The proposal was, at its foundation, selling an idea, and to that end, Cunningham made a convincing argument.

It is that Pine Bluff has a story to tell. Actually, he said, it has a multitude of stories to tell.

The other element is an “if you build it, they will come” argument. Again, Cunningham made a splendid case, explaining that one of the hotter concepts in tourism is that which concentrat­es on an area’s culture, heritage and art.

If that weren’t enough, Cunningham connected the dots, quite literally.

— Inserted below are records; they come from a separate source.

/-- The waiting read is given to memory unchanged, and marked so. -/
theorem takeReadAddr_split {s : State} {pre post : List ReadEntry} {e : ReadEntry} (hs : s.reads = pre ++ e :: post)
    (he : e.kind = .forwarded false) (hpre : ∀ d ∈ pre, d.kind ≠ .forwarded false) :
    takeReadAddr s = { s with
      reads := pre ++ { e with kind := .forwarded true } :: post,
      trace := s.trace ++ [.downReadAddr (0#1 ++ e.id) e.burst] } := by
  have hwaits := (waits_iff e).2 he
  have hnone (d : ReadEntry) (hd : d ∈ pre) : ReadEntry.waits d = false :=
    Bool.eq_false_iff.2 (mt (waits_iff d).1 (hpre d hd))
  unfold takeReadAddr
  rw [hs, find_split hwaits hnone]
  dsimp only
  rw [markTaken_split hwaits hnone, setWidth17_eq]
  rfl

/-- Without a waiting read memory is given none. -/
theorem takeReadAddr_none {s : State} (h : ∀ e ∈ s.reads, e.kind ≠ .forwarded false) : takeReadAddr s = s := by
  unfold takeReadAddr
  rw [List.find?_eq_none.2 fun e he => mt (waits_iff e).1 (h e he)]

/-! ### Turns on the read data channel (R157, R158) -/

/-- Whether an entry of the part is ready: no older entry of the list has its ID. -/
theorem partRead_ready_iff (l : List ReadEntry) : (readyRead [] l).isSome = true ↔
    ∃ pre e post, l = pre ++ e :: post ∧ (∀ taken, e.kind ≠ .forwarded taken) ∧ ∀ d, d ∈ pre → d.id ≠ e.id := by
  simp only [readyRead_isSome, byPart_iff, List.not_mem_nil, not_false_eq_true, true_and]

theorem memoryReadTurn_iff (s : State) : s.memoryReadTurn = true ↔
    ¬ (readyRead [] s.reads).isSome = true ∨ s.servedRead = .part := by
  simp [State.memoryReadTurn]

theorem partReadTurn_iff (s : State) (memory : Option BusId) : s.partReadTurn memory = true ↔
    s.servedRead = .memory ∨ ∀ id, memory = some id → ¬ s.memoryReadCounts id = true := by
  cases memory <;> simp [State.partReadTurn, or_comm]

/-- A channel was served last by the part where it was not by memory. -/
theorem served_ne_memory {x : Served} : x ≠ .memory ↔ x = .part := by cases x <;> simp

section
variable {s : State} (hup : s.resetN = true)
include hup

theorem exec_readDataReturn {id : BusId} (data : Beat) (resp : Resp) (last : Bool)
    (hcounts : s.memoryReadCounts id = true) (hturn : s.memoryReadTurn = true) :
    exec (.readDataReturn id data resp last .sinceReset) s = .next (returnReadBeat id data resp last s) :=
  (next_whileUp hup).trans (congrArg _ (if_pos ⟨rfl, hcounts, hturn⟩))

theorem exec_readDataReturn_not {id : BusId} (data : Beat) (resp : Resp) (last : Bool) {issued : Issued}
    (h : ¬ (issued = .sinceReset ∧ s.memoryReadCounts id = true ∧ s.memoryReadTurn = true)) :
    exec (.readDataReturn id data resp last issued) s = .next s :=
  (next_whileUp hup).trans (congrArg _ (if_neg h))

theorem exec_partReadBeatsReturn {e : ReadEntry} {memory : Option BusId} (he : readyRead [] s.reads = some e)
    (hturn : s.partReadTurn memory = true) : exec (.partReadBeatsReturn memory) s = .next (returnPartBeats e s) := by
  refine (next_whileUp hup).trans (congrArg _ ?_)
  rw [he]
  exact if_pos hturn

theorem exec_partReadBeatsReturn_not {memory : Option BusId}
    (h : ¬ ((readyRead [] s.reads).isSome = true ∧ s.partReadTurn memory = true)) :
    exec (.partReadBeatsReturn memory) s = .next s := by
  refine (next_whileUp hup).trans (congrArg _ ?_)
  split
  · next he => exact if_neg fun hturn => h ⟨by rw [he]; rfl, hturn⟩
  · rfl

end

/-- Memory's beat goes upstream unchanged, and the entry leaves with its last beat. -/
theorem returnReadBeat_split {s : State} {pre post : List ReadEntry} {e : ReadEntry} (hs : s.reads = pre ++ e :: post)
    (hid : ∀ d ∈ pre, d.id ≠ e.id) (data : Beat) (resp : Resp) (last : Bool) :
    returnReadBeat e.id data resp last s = { s with
      reads := if last = true then pre ++ post else s.reads, servedRead := .memory,
      trace := s.trace ++ [.upReadBeat e.id data resp last] } := by
  unfold returnReadBeat
  rw [hs, removeRead_split hid]
  rfl

/-- The part's beats go upstream, the last one marked, and their entry leaves. -/
theorem returnPartBeats_split {s : State} {pre post : List ReadEntry} {e : ReadEntry} (hs : s.reads = pre ++ e :: post)
    (hid : ∀ d ∈ pre, d.id ≠ e.id) {vs : List Beat} (hvs : ReadEntry.values e = vs) :
    returnPartBeats e s = { s with
      reads := pre ++ post, servedRead := .part,
      trace := s.trace ++ vs.zipIdx.map fun x => .upReadBeat e.id x.1 .okay (x.2 + 1 == vs.length) } := by
  subst hvs
  unfold returnPartBeats
  rw [hs, removeRead_split hid, readTransfers_eq e.id _ _ 0 (Nat.zero_add _)]

/-- Settles O48: the waiting read by its place in the list, and each return by who awaits it and whose turn it is. -/
theorem readsReturnInOrder : Obligations.ReadsReturnInOrder := by
  intro s hup byPart counts partReady
  have hcounts (id : BusId) : s.memoryReadCounts id = true ↔ counts id := memoryReadCounts_iff s id
  have hready : (readyRead [] s.reads).isSome = true ↔ partReady := partRead_ready_iff s.reads
  have hmemory : s.memoryReadTurn = true ↔ ¬ partReady ∨ s.servedRead = .part := by
    rw [memoryReadTurn_iff, hready]
  have hpart (memory : Option BusId) : s.partReadTurn memory = true ↔
      s.servedRead = .memory ∨ ∀ id, memory = some id → ¬ counts id := by
    simp only [partReadTurn_iff, hcounts]
  refine ⟨fun pre post e hs he hpre => (next_whileUp hup).trans (congrArg _ (takeReadAddr_split hs he hpre)),
    fun h => (next_whileUp hup).trans (congrArg _ (takeReadAddr_none h)), ?_, ?_, ?_, ?_, ?_⟩
  · intro pre post e data resp last hs he hid hturn
    rw [exec_readDataReturn hup data resp last ((hcounts e.id).2 ⟨pre, e, post, hs, rfl, he, hid⟩) (hmemory.2 hturn),
      returnReadBeat_split hs hid]
  · rintro id data resp last (hno | ⟨hr, hserved⟩)
    · exact exec_readDataReturn_not hup data resp last fun h => hno ((hcounts id).1 h.2.1)
    · refine exec_readDataReturn_not hup data resp last fun h => ?_
      rcases hmemory.1 h.2.2 with h | h
      · exact h hr
      · exact served_ne_memory.2 h hserved
  · intro pre post e memory hs he hid holder hturn vs
    have hfound : readyRead [] s.reads = some e := by
      rw [hs]
      exact readyRead_split ((byPart_iff e).2 he) List.not_mem_nil hid fun p q d h1 h2 =>
        .inr (holder p q d h1 ((byPart_iff d).1 h2))
    have hvs : ReadEntry.values e = vs := by
      obtain ⟨id, burst, kind⟩ := e
      cases kind <;> rfl
    rw [exec_partReadBeatsReturn hup hfound ((hpart memory).2 hturn), returnPartBeats_split hs hid hvs]
  · rintro memory (hno | ⟨hserved, id, hid, hc⟩)
    · exact exec_partReadBeatsReturn_not hup fun h => hno (hready.1 h.1)
    · refine exec_partReadBeatsReturn_not hup fun h => ?_
      rcases (hpart memory).1 h.2 with h | h
      · exact served_ne_memory.2 hserved h
      · exact h id hid hc
  · exact fun id data resp last => exec_readDataReturn_not hup data resp last fun h => nomatch h.1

Across the country, there are several “trails” that connect one like site to another. Pine Bluff’s stories fit within many of those trails, which include such collective­s as civil rights, cotton, music, Native Americans, Southern literature, slavery, railroads, the Delta and crafts.

Cunningham even worked in some comparison­s, pointing out how smaller towns such as New Iberia, La., Clarksdale, Miss., and Paducah, Ky., have been able to market themselves to a much greater degree than Pine Bluff has.

Actually, to start the meeting, the A&P director, Sheri Storie, said Pine Bluff really has no tourism.

We’ve often thought the same thing. The city is in the middle of making the lives of its residents more satisfying, with a new library and aquatic center and public buildings.

But is there really much to attract someone from Little Rock to Pine Bluff?

There’s definitely the casino, and it’s nice and is attracting scads of people, but that’s a unique environmen­t.

Once people are there, we imagine they mostly stay there.

For them to do otherwise begs the initial question: If they left the casino to do other touristy things, where would they go, exactly?

Storie said she knew it was bad when revenues actually rose last year. That’s not a typo.

If Pine Bluff relied very much on tourism, the pandemic would have crushed those revenue numbers for last year, she said.

But the city doesn’t have any tourism to speak of so the bottom line was not much affected by the lock down on most activities.

Back to those other towns that are much smaller: Cunningham simply looked at TripAdviso­r reviews.

In short, those towns had hundreds if not a few thousand reviews posted on the travel website about the various destinatio­ns in those areas, while the much larger Pine Bluff had fewer than 150.

The idea is for the A&P Commission to give this effort $1.5 million over the next seven years as seed money to get started. Once started, the effort should be able to attract some state, federal and special-purpose matching dollars.

Pine Bluff can be dreary to look at, although that is changing, what with the downtown beautifica­tion project in high gear. And it’s not as if we will suddenly get a Disney Land of Delta Enchantmen­t theme park.

But we don’t need that anyway. As Cunningham said, we just need to provide the infrastruc­ture that will allow us to tell the stories that make this area special.

We urge the A&P Commission to take the necessary first steps to start down this trail, a trail that could and should lead to the discovery and celebratio­n of our own past and why we are more than worthy of a tourist’s notice.